/-- A unit has no work in hand (R447). -/
def unitIdle (s : State) (u : Nat) : Bool :=
  if u < 6 then
    (getCore s u).run.isNone && (getCore s u).mode == .ready && (bestReady s u).isNone &&
    s.tsk.segs.all (fun p => segCore s p.1 != u || p.2.ph == .idle || p.2.ph == .ended)
  else if u = 6 then (getEngq s 0).isEmpty && s.loops.all (fun l => l.2.smp.isNone)
  else if u = 7 then (getEngq s 1).isEmpty && s.gens.all (fun g => g.2.wait.isEmpty)
  else if u = 8 then (getEngq s 2).isEmpty
  else if u = 9 then (getEngq s 3).isEmpty && s.bsn.qps.all (fun q => q.2.run.isNone)
  else s.trc.pend.isEmpty

/-- The first instant k × `t` − `o` after now. -/
def nextMult (s : State) (t o : Nat) : List Nat := if t = 0 then [] else [((now s + o) / t + 1) * t - o]

/-- The known events of a unit (Table PWR-2). -/
def knownEvents (s : State) (u : Nat) : List Nat :=
  if !owns s then []
  else
    let f := if u ≥ 6 ∧ u ≤ 9 ∧ role s = 1 then nextMult s (period s 0) s.tl.tGuard else []
    if u < 6 then
      let on (t : Nat) : Bool := hasTask s t && (segsOf s t).any (fun k => segCore s k == u)
      (if s.tsk.ph != .running then [] else
        [2, 3, 4].flatMap (fun t => if on t then nextMult s (period s (t - 2)) 0 else []) ++ (if on 5 then nextMult s (period s 0) 0 else [])) ++
      (if on 7 then s.time.alarms.filterMap (fun a => a.2.map Prod.fst) else [])
    else if u = 6 ∨ u = 10 then
      ((List.range 256).filter (fun c => inRun s .loopCtx c)).flatMap (fun c => nextMult s (loopTl s c) 1000) ++ f
    else if u = 7 then
      ((List.range 128).filter (fun g => inRun s .profCh g)).flatMap (fun g => nextMult s (profTp s g) 1000) ++ f
    else if u = 8 then
      ((List.range (nAxis s)).filter (fun a => inRun s .vaxAx a && axSt s a != 0)).flatMap (fun a =>
        nextMult s (axisPeriod s a) ((if axisFast s a then 4000 else s.tl.tGuard) + 2000)) ++ f
    else
      s.bsn.qps.flatMap (fun q => (q.2.wait.toList ++ q.2.run.toList).map (fun v => v.d - 4000)) ++ f

/-- Entry time of an idle state in ns. -/
def idleIn (st : Nat) : Nat := if st = 3 then 10000 else 0
/-- Exit time of an idle state in ns. -/
def idleOut (st : Nat) : Nat := if st = 3 then 25000 else if st = 2 then 1000 else 20

/-- The deepest state that R448 permits now, 0 if none. -/
def idleChoice (s : State) (u : Nat) : Nat :=
  let fits (st : Nat) : Bool :=
    (getB s PWR_POLICY_MODE || st == 1) && decide (idleIn st + idleOut st ≤ getF s PWR_POLICY_RESP * 1000) &&
    (knownEvents s u).all (fun t => decide (now s + idleIn st + idleOut st + 2000 ≤ t))
  if fits 3 then 3 else if fits 2 then 2 else if fits 1 then 1 else 0

/-- A unit that has become idle enters the deepest permitted state; none does in the power-fail sequence or before S8 has
acted. -/
def execIdleEntry (u : Nat) (s : State) : Res :=
  if u > 10 ∨ idleState s u ≠ 0 ∨ !unitIdle s u ∨ s.pwr.pf ∨ getF s SYS_BOOT_STEP < 8 ∨ (s.tsk.ph = .none ∧ role s ≤ 1) then .next s
  else
    let st := idleChoice s u
    if st = 0 then .next s
    else
      let s1 := setIdle s u st
      let s2 := if st = 3 then incF s1 PWR_NAPS_COUNT else s1
      .next { s2 with pwr := { s2.pwr with idleAt := mput 0 s2.pwr.idleAt u (tickNs s + 1) } }

/-- A sleeping unit wakes, once its entry has run to the end. -/
def execIdleExit (u : Nat) (s : State) : Res :=
  if u > 10 ∨ idleState s u = 0 then .next s
  else
    let t := mget s.pwr.idleAt u 0
    if tickNs s + 1 < t + idleIn (idleState s u) then .next s
    else
      let s1 := setIdle s u 0
      .next { s1 with pwr := { s1.pwr with idleAt := mput 0 s1.pwr.idleAt u 0 } }

end Sys2Proof.Machine
end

+===+

DIRECTIONS FOR THIS TASK: Say how many lines of the listing above contain "isEmpty", giving nothing but the number.

SOLUTION TO THIS PROBLEM: 5